- Directions for this task
Among the lines below, restate word for word only those from the line with "scan := s.scan.map" through the line with "(2 ≤ t.remaining →", with both end lines kept.

━━━━━ Supplied data ━━━━━

-- ==== Sys2Proof/Certificates/Slice0/Obligations.lean ====
section
/-! DEFINITION. The statements about the reducer, for the provers. -/

open Sys2Proof Sys2Proof.Machine Sys2Proof.Safety

/-! ## The queue and time -/

/-- A step takes the command at the front of the queue: it is `exec` of that command on the state with the queue's
rest. -/
def Obligations.StepTakesFrontCommand : Prop :=
  ∀ (c : Instr) (rest : List Instr) (s : State), s.pending = c :: rest → step s = exec c { s with pending := rest }

/-- The model's choice (log 2): with no command waiting a step is one ms. In it the frame at the head of each port's list
leaves, but for a GRANT or SEGMENT (log 8), then the pocket timers 0 to 3, the stall timers 0 and 1 and the bound of the
store's phase fall by one; a timer at its last ms expires as its command says (R65, R141), and a phase at its bound ends
(Table 8.4, log 13). While RESET_N is low nothing happens (R190). -/
def Obligations.IdleStepIsOneMillisecond : Prop :=
  (∀ s : State, s.pending = [] →
     (s.pins.resetLow = true → step s = .next s) ∧
     (Running s →
       let left : State := { s with
         scan := s.scan.map fun p => { p with produced := p.produced.tail, begun := false }
         exchange := s.exchange.map fun x => match x.produced with
           | [] => x
           | m :: rest => if m.inStream then x else { x with produced := rest, begun := false } }
       step s = .next
         ((((((left.tickPocket 0).tickPocket 1).tickPocket 2).tickPocket 3).tickStall 0).tickStall 1).tickStore)) ∧
  (∀ s : State, Running s →
     (∀ l,
       ((s.scan.get l).timer = none → s.tickPocket l = s) ∧
       (∀ t, (s.scan.get l).timer = some t →
         (2 ≤ t.remaining → s.tickPocket l = { s with
           scan := put s.scan l { s.scan.get l with timer := some { t with remaining := t.remaining - 1 } } }) ∧
         (t.remaining ≤ 1 → exec (.pocketTimerExpiry l) s = .next (s.tickPocket l)))) ∧
     (∀ p,
       ((s.exchange.get p).stall = none → s.tickStall p = s) ∧
       (∀ n, (s.exchange.get p).stall = some n →
         (2 ≤ n → s.tickStall p = { s with
           exchange := put s.exchange p { s.exchange.get p with stall := some (n - 1) } }) ∧
         (n ≤ 1 → exec (.stallTimerExpiry p) s = .next (s.tickStall p)))) ∧
     (s.store.phase = .idle → s.tickStore = s) ∧
     (s.store.phase ≠ .idle → 2 ≤ s.store.phaseLeft →
       s.tickStore = { s with store := { s.store with phaseLeft := s.store.phaseLeft - 1 } }) ∧
     (s.store.phaseLeft ≤ 1 →
       (s.store.phase = .starting → exec .startUpScanEnd s = .next s.tickStore) ∧
       (s.store.phase = .erasing → exec .erasingComplete s = .next s.tickStore) ∧
       (s.store.phase = .programming → exec .programmingComplete s = .next s.tickStore) ∧
       (s.store.phase = .verifying →
         ∃ lost n, exec (.verifyEnd lost) s = .next { s.tickStore with free := n })))
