-- ==== Sys2Proof/Laws/Scan.lean ====
section
/-! SUPPORT. The commands of the scan links: each message is the arrival of one judged frame, a frame at a clear port is
taken at once, and where a taken frame goes by the port's state. -/

namespace Sys2Proof.Laws
open Sys2Proof.Machine Sys2Proof.Safety

/-! ### A message is the arrival of a frame -/

theorem exec_scanFrame {c : Instr} {l : Lane} {f : ScanFrame} (s : State) (h : scanFrameOf c = some (l, f)) :
    exec c s = .next (s.frameArrives l f) := by
  cases c <;> simp only [scanFrameOf, Option.some.injEq, Prod.mk.injEq, reduceCtorEq] at h
  case itemOpen m b p fa =>
    obtain ⟨rfl, rfl⟩ := h
    show Host.Outcome.next (s.frameArrives m (if itemOpenOk p fa = true then _ else _)) = _
    congr 2
    simp only [itemOpenOk, Bool.and_eq_true, Bool.or_eq_true, decide_eq_true_eq]
  case faceOpen m k w =>
    obtain ⟨rfl, rfl⟩ := h
    show Host.Outcome.next (s.frameArrives m (if faceKindOk k = true then _ else _)) = _
    congr 2
    simp only [faceKindOk, Bool.or_eq_true, decide_eq_true_eq]
    by_cases h0 : k = 0
    · subst h0
      rfl
    · by_cases h1 : k = 1
      · subst h1
        rfl
      · rw [if_neg (by rintro (h | h); exacts [h0 h, h1 h]), if_neg h0, if_neg h1]
  case row m px =>
    obtain ⟨rfl, rfl⟩ := h
    show Host.Outcome.next (s.frameArrives m (if rowLengthOk px = true then _ else _)) = _
    congr 2
    simp only [rowLengthOk, Bool.and_eq_true, decide_eq_true_eq]
  all_goals
    obtain ⟨rfl, rfl⟩ := h
    rfl

theorem exec_scanFrame_clear {c : Instr} {l : Lane} {f : ScanFrame} {s : State} (h : scanFrameOf c = some (l, f))
    (hr : Running s) (hc : PortClear s l) (hd : (s.scan.get l).state ≠ .down) :
    exec c s = .next (s.takeFrame l f) := by
  rw [exec_scanFrame s h, frameArrives_clear hr hc hd]

theorem isRow_iff (f : ScanFrame) : f.isRow = true ↔ ∃ px, f = .row px := by
  cases f <;> simp [ScanFrame.isRow]

theorem isRow_false_iff (f : ScanFrame) : f.isRow = false ↔ ∀ px, f ≠ .row px := by
  cases f <;> simp [ScanFrame.isRow]

/-! ### Where a taken frame goes -/

theorem takeFrame_open {s : State} {l : Lane} {b : Long} {p : Word} {f : Byte}
    (h : (s.scan.get l).state = .idle ∨ (s.scan.get l).state = .discard) :
    s.takeFrame l (.itemOpen b p f) = s.takeAsNew l b p f := by
  unfold State.takeFrame
  dsimp only
  rcases h with h | h <;> rw [h] <;> rfl

theorem takeFrame_item {s : State} {l : Lane} {k : Slot} {f : ScanFrame} (h : (s.scan.get l).attached = some k)
    (hs : (s.scan.get l).state = .item) : s.takeFrame l f = s.takeInItem l k f := by
  unfold State.takeFrame
  dsimp only
  rw [hs, h]

theorem takeFrame_face {s : State} {l : Lane} {k : Slot} {f : ScanFrame} {kind : FaceKind}
    (h : (s.scan.get l).attached = some k) (hs : (s.scan.get l).state = .face)
    (hc : (s.scan.get l).current = some kind) : s.takeFrame l f = s.takeInFace l k kind f := by
  unfold State.takeFrame
  dsimp only
  rw [hs, h, hc]

/-! ### Admission -/

theorem freeSlot_eq_some (s : State) (k : Slot) : s.freeSlot = some k ↔ LowestFree s k := by
  unfold State.freeSlot LowestFree
  constructor
  · intro h
    split at h
    · rename_i n e
      split at h
      · cases h
        obtain ⟨h1, h2, h3⟩ := List.findIdx?_eq_some_iff_getElem.mp e
        refine ⟨by simpa [get_eq_getElem] using h2, fun j hj => ?_⟩
        have := h3 j.val hj
        simpa [get_eq_getElem] using this
      · cases h
    · cases h
  · rintro ⟨h1, h2⟩
    have : s.items.toList.findIdx? (fun i => decide (i.state = .free)) = some k.val := by
      rw [List.findIdx?_eq_some_iff_getElem]
      refine ⟨by simp, by simpa [get_eq_getElem] using h1, fun j hj => ?_⟩
      have := h2 ⟨j, by omega⟩ hj
      simpa [get_eq_getElem] using this
    rw [this]
    simp

theorem freeSlot_eq_none (s : State) : s.freeSlot = none ↔ ∀ k, (s.items.get k).state ≠ .free := by
  constructor
  · intro h k hk
    obtain ⟨m, hm, least⟩ := WellFounded.has_min (wellFounded_lt (α := Slot)) {j | (s.items.get j).state = .free} ⟨k, hk⟩
    have e := (freeSlot_eq_some s m).mpr ⟨hm, fun j hj hf => least j hf hj⟩
    rw [e] at h
    cases h
  · intro h
    cases e : s.freeSlot with
    | none => rfl
    | some k => exact absurd ((freeSlot_eq_some s k).mp e).1 (h k)

theorem scanProduce_eq (s : State) (l : Lane) (m : ScanMsg) : s.scanProduce l m = { s with
    scan := put s.scan l { s.scan.get l with produced := sentOn (s.scan.get l).link (s.scan.get l).produced m } } := by
  unfold State.scanProduce State.modScan sentOn
  dsimp only
  congr 2
  by_cases hl : (s.scan.get l).link = true
  · rw [if_pos hl, if_pos hl]
  · rw [if_neg hl, if_neg hl]

/-! ### Rejecting the attached item -/

theorem rejectSent_attached {s : State} {l : Lane} {k : Slot} (h : Attached s l k) (kind : FindingKind) (v : Nat)
    (next : ScanState) :
    s.rejectSent l k (itemFinding kind v) next = (rejected s l k kind v true next).rejectRenditions k := by
  rw [rejectSent_eq h.2.1 rfl h.2.2.2]
  rfl

theorem rejectUnsent_attached {s : State} {l : Lane} {k : Slot} (h : Attached s l k) (kind : FindingKind) (v : Nat)
    (next : ScanState) :
    s.rejectUnsent l k (itemFinding kind v) next = (rejected s l k kind v false next).rejectRenditions k := by
  rw [rejectUnsent_eq h.2.1 rfl h.2.2.2]
  rfl

/-- The port a rejection leaves is in the state it goes to, with no held row. -/
theorem rejected_port (s : State) (l : Lane) (k : Slot) (kind : FindingKind) (v : Nat) (sent : Bool) (next : ScanState) :
    (((rejected s l k kind v sent next).rejectRenditions k).scan.get l).state = next ∧
      (((rejected s l k kind v sent next).rejectRenditions k).scan.get l).held = none := by
  rw [((Behind.refl _).rejectRenditions k).scan]
  simp [rejected, landingEnded, portLeft]

end Sys2Proof.Laws
end

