theorem test_no_word_spells_a_command : decodeTableWord 16 1 = none := rfl

/-! ## Single steps -/

theorem test_profile_valid : recordValid profile = true := by decide +kernel
theorem test_erased_record_invalid : recordValid erasedBytes = false := by decide +kernel

theorem test_item_open_gives_slot :
    (after (.itemOpen 0 7 1 1) base).map (fun t => ((t.items.get 0).state, (t.lanes.get 0).queue,
      (t.scan.get 0).produced, t.stamp)) = some (.landing, [0], [.slotGiven 1 0], 1) := by decide +kernel

theorem test_item_open_starts_timer :
    (after (.itemOpen 0 7 1 1) base).map (fun t => ((t.scan.get 0).timer, t.store.pins.get 0)) =
      some (some ⟨2000, 2000⟩, 1) := by decide +kernel

theorem test_item_open_unbound_refused :
    (after (.itemOpen 1 7 1 1) base).map (fun t => (t.scan.get 1).produced) =
      some [.slotRefused 1 .noProfile] := by decide +kernel

theorem test_face_open_makes_face_and_rendition :
    (after (.faceOpen 0 0 64) inItem).map (fun t => ((t.scan.get 0).state, (t.items.get 0).faces.length,
      (t.items.get 0).renditions.map (·.kind))) = some (.face, 1, [.bitonal]) := by decide +kernel

theorem test_narrow_face_open_is_protocol_fault :
    (after (.faceOpen 0 0 63) inItem).map (fun t => ((t.scan.get 0).state, (t.items.get 0).findings.map (·.kind),
      (t.scan.get 0).produced)) = some (.idle, [.protocol], [.pocket 1 .reject (some .protocol) 5]) := by decide +kernel

theorem test_row_is_held :
    (after (.row 0 (List.replicate 64 9)) inFace).map (fun t => ((t.scan.get 0).held.map (·.position),
      t.arbiter.classA.get 0)) = some (some 1, true) := by decide +kernel

theorem test_short_row_is_lost :
    (after (.row 0 [9]) inFace).map (fun t => (t.items.get 0).faces.map (·.rowsLost)) = some [1] := by decide +kernel

theorem test_face_close_lands :
    (after (.faceClose 0) inFace).map (fun t => ((t.items.get 0).faces.map (·.state), (t.scan.get 0).state)) =
      some ([.landed], .item) := by decide +kernel

theorem test_item_close_missing_face :
    (after (.itemClose 0) inItem).map (fun t => ((t.items.get 0).findings.map (·.kind), (t.items.get 0).pocket)) =
      some ([.faceMissing], .reject) := by decide +kernel

theorem test_item_close_accepts :
    (after (.itemClose 0) (attachedAt .item none (landingItem [face .landed 1]))).map
      (fun t => ((t.items.get 0).pocket, (t.items.get 0).latency, (t.items.get 0).state)) =
      some (.accept, some 5, .ready) := by decide +kernel

theorem test_item_abandon_rejects :
    (after (.itemAbandon 0 3) inFace).map (fun t => (t.items.get 0).findings) =
      some [⟨.abandoned, .item, .reject, 3⟩] := by decide +kernel

theorem test_pocket_timer_is_late :
    (after (.pocketTimerExpiry 0) inItem).map (fun t => ((t.items.get 0).findings.map (·.value), (t.scan.get 0).state)) =
      some ([2000], .discard) := by decide +kernel

theorem test_claim_is_granted :
    (after (.claim 0 1) readyAt).map (fun t => ((t.items.get 0).state, (t.exchange.get 0).state,
      (t.exchange.get 0).position)) = some (.claimed, .sending, some ⟨0, 0⟩) := by decide +kernel

theorem test_delivered_frees :
    (after (.delivered 0) (claimedAt .await id)).map (fun t => ((t.items.get 0).state, (t.exchange.get 0).state,
      t.pages.freeCount, (t.lanes.get 0).queue)) = some (.free, .idle, 8193, []) := by decide +kernel

/-- A GRANT behind an answer has not begun: it is not sent after a RETURN in SENDING; one known to have begun is. -/
theorem test_return_cuts_stream :
    ((after (.returnItem 0) (claimedAt .sending fun x =>
        { x with produced := [.claimRefused .busy, .grant []] })).map fun t => (t.exchange.get 0).produced) =
      some [.claimRefused .busy] ∧
    ((after (.delivered 0) (claimedAt .sending fun x =>
        { x with produced := [.grant [], .claimRefused .busy], begun := true })).map fun t =>
      ((t.exchange.get 0).produced, (t.exchange.get 0).begun)) =
      some ([.grant [], .claimRefused .busy], true) := by
  constructor
  · rfl
  · rfl

theorem test_return_counts_a_retry :
    (after (.returnItem 0) (claimedAt .await id)).map (fun t => ((t.items.get 0).state, (t.items.get 0).retries)) =
      some (.ready, 1) := by decide +kernel

theorem test_erase_starts :
    (after .erase (withOperands 7 0 (withStore (fun st => { st with editEnable := true }) base))).map
      (fun t => (t.store.phase, (t.store.blocks.get 7).opened, t.sup.result)) = some (.erasing, true, .ok) := by
  decide +kernel

theorem test_bound_block_not_erased :
    (after .erase (withOperands 0 0 (withStore (fun st => { st with editEnable := true }) base))).map
      (fun t => (t.store, t.sup.result)) =
      some (withStore (fun st => { st with editEnable := true }) base |>.store, .inUse) := by decide +kernel

theorem test_power_on_orphans_burst :
    (after .powerOn { base with arbiter := { base.arbiter with burst := some ⟨.cu 0, true, 0, 1, [5], true⟩ } }).map
      (fun t => t.arbiter.burst) = some (some ⟨.cu 0, true, 0, 1, [5], false⟩) := by decide +kernel

theorem test_link_change_in_reset_reads_as_before :
    (after (.scanLinkLost 0) low).map (fun t => ((t.scan.get 0).link, t.readRegister 0x0B)) =
      some (false, low.readRegister 0x0B) := by decide +kernel

theorem test_unwritten_byte_faults :
    exec (.burstComplete []) { base with arbiter := { base.arbiter with
      burst := some ⟨.cu 0, false, 0, 1, [], true⟩ } } = .fault .unwrittenByte := by rfl

theorem test_step_on_empty_queue :
    (match step inItem with
      | .next t => (t.scan.get 0).timer
      | _ => none) = some ⟨2000, 1994⟩ := by decide +kernel

theorem test_table_word_changes_nothing : State.reset.withFetchWord 16 3 = State.reset := rfl

/-! ## States that meet the statements' hypotheses, clause by clause -/

/-- The pocket timer of port 0, the stall timer of port 0 and the store's phase with `r` ms left. -/
def ticking (r : Nat) (ph : StorePhase) : State :=
  withStore (fun st => { st with phase := ph, phaseLeft := r }) (withPort 0 (fun x => { x with stall := some r })
    (withScan 0 (fun p => { p with timer := some ⟨2000, r⟩ }) inItem))

/-- An operation of the store in a phase. -/
def storing (op : StoreOp) (ph : StorePhase) : State :=
  withStore (fun st => { st with phase := ph, operation := some (op, 7) }) base

/-- Edit enabled, with the staging area holding a record in a state. -/
def editing (st : StagingState) (bytes : List Byte) : State :=
  withStore (fun x => { x with editEnable := true, staging := ⟨bytes, st, 0⟩ }) base

theorem witness_StepTakesFrontCommand :
    ({ base with pending := [.cancel 0, .go 1] } : State).pending = .cancel 0 :: [.go 1] := rfl

theorem witness_IdleStepIsOneMillisecond_first :
    low.pending = [] ∧ low.pins.resetLow = true ∧ (ticking 2 .erasing).pending = [] ∧ Running (ticking 2 .erasing) ∧
    (∀ l t, ((ticking 2 .erasing).scan.get l).timer = some t → 2 ≤ t.remaining) ∧
    (∀ p n, ((ticking 2 .erasing).exchange.get p).stall = some n → 2 ≤ n) ∧
    (ticking 2 .erasing).store.phase ≠ .idle ∧ 2 ≤ (ticking 2 .erasing).store.phaseLeft ∧
    (base.scan.get 0).timer = none ∧ (base.exchange.get 0).stall = none ∧ base.store.phase = .idle := by
  refine ⟨rfl, rfl, rfl, rfl, fun l t h => ?_, fun p n h => ?_, by decide +kernel⟩
  · have k : ∀ l, ((ticking 2 .erasing).scan.get l).timer.all (fun t => decide (2 ≤ t.remaining)) = true := by
      decide +kernel
    have q := k l
    rw [h] at q
    simpa using q
  · have k : ∀ p, ((ticking 2 .erasing).exchange.get p).stall.all (fun n => decide (2 ≤ n)) = true := by
      decide +kernel
    have q := k p
    rw [h] at q
    simpa using q

theorem witness_IdleStepIsOneMillisecond_last (ph : StorePhase) :
    Running (ticking 1 ph) ∧ ((ticking 1 ph).scan.get 0).timer = some ⟨2000, 1⟩ ∧
    ((ticking 1 ph).exchange.get 0).stall = some 1 ∧ (ticking 1 ph).store.phaseLeft ≤ 1 ∧
    (ticking 1 ph).store.phase = ph := by
  cases ph <;> exact ⟨rfl, by decide +kernel, by decide +kernel, by decide +kernel, rfl⟩

/-- SoftResetResult, InterruptRegisters, ResetCauseFlags, and every clause that asks only for RESET_N high. -/
theorem witness_running : Running base := rfl

/-- PinResetAndRelease and ResetHoldsEverything. -/
theorem witness_ResetHoldsEverything :
    low.pins.resetLow = true ∧ takenInReset (.registerWrite 0 0) = false ∧ takenInReset .memoryGrant = false := by
  decide +kernel

theorem witness_RegisterAccess :
    let ended := withStore (fun st => { st with last := some ⟨.program, 7, true⟩ }) base
    Running base ∧ registerHasOwnRow 0x03 = false ∧ registerHasOwnRow 0x1F = false ∧ (0x1F : Fin 32) ≠ 0x01 ∧
    (0x1F : Fin 32) ≠ 0x02 ∧ low.pins.resetLow = true ∧ base.store.last = none ∧
    ended.store.last = some ⟨.program, 7, true⟩ ∧ base.jobs.length < 2048 ∧
    (0x15 : Fin 32).val = 0x12 + (3 : Lane).val ∧ (base.lanes.get 3).queue.length < 512 ∧
    (0x19 : Fin 32).val = 0x16 + (3 : Lane).val := ⟨rfl, by decide +kernel⟩

theorem witness_BadCodeOrOperandChangesNothing :
    Running (withOperands 8 0 base) ∧ ((0 : Word).toNat = 0 ∧ 17 < (18 : Word).toNat) ∧
    8 ≤ (withOperands 8 0 base).sup.operandA.toNat ∧ 4 ≤ (withOperands 4 0 base).sup.operandA.toNat ∧
    9 < (withOperands 0 10 base).sup.operandB.toNat ∧ (withOperands 0 0 base).sup.operandB.toNat = 0 ∧
    256 < (withOperands 0 257 base).sup.operandB.toNat ∧ 256 ≤ (withOperands 256 0 base).sup.operandA.toNat ∧
    2 ≤ (withOperands 2 0 base).sup.operandA.toNat ∧ 15 < (withOperands 0 16 base).sup.operandB.toNat ∧
    (withOperands 9 0 base).sup.operandA.toNat < 10 ∧ 60000 < (withOperands 60001 0 base).sup.operandA.toNat ∧
    2048 < (withOperands 2049 0 base).sup.operandA.toNat := ⟨rfl, by decide +kernel⟩

theorem witness_ItemWindow :
    Running base ∧ (255 : Word).toNat = (255 : Slot).val ∧ 256 ≤ (256 : Word).toNat := ⟨rfl, by decide +kernel⟩

theorem witness_RecordLayouts :
    let i := { decided .ready (bitonal .done [7] (some ⟨64, 1, 300⟩)) with
      findings := [⟨.abandoned, .item, .reject, 3⟩] }
    i.name.length = 8 ∧ i.faces[0]? = some (face .landed 1) ∧ i.faces[1]? = none ∧
    i.findings[0]? = some ⟨.abandoned, .item, .reject, 3⟩ ∧ i.findings[7]? = none ∧
    i.renditions[0]? = some (bitonal .done [7] (some ⟨64, 1, 300⟩)) ∧ i.renditions[3]? = none := by decide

━━━━━

- Task result
         scan := s.scan.map fun p => { p with produced := p.produced.tail, begun := false }
         exchange := s.exchange.map fun x => match x.produced with
           | [] => x
           | m :: rest => if m.inStream then x else { x with produced := rest, begun := false } }
       step s = .next
         ((((((left.tickPocket 0).tickPocket 1).tickPocket 2).tickPocket 3).tickStall 0).tickStall 1).tickStore)) ∧
  (∀ s : State, Running s →
     (∀ l,
       ((s.scan.get l).timer = none → s.tickPocket l = s) ∧
       (∀ t, (s.scan.get l).timer = some t →
         (2 ≤ t.remaining → s.tickPocket l = { s with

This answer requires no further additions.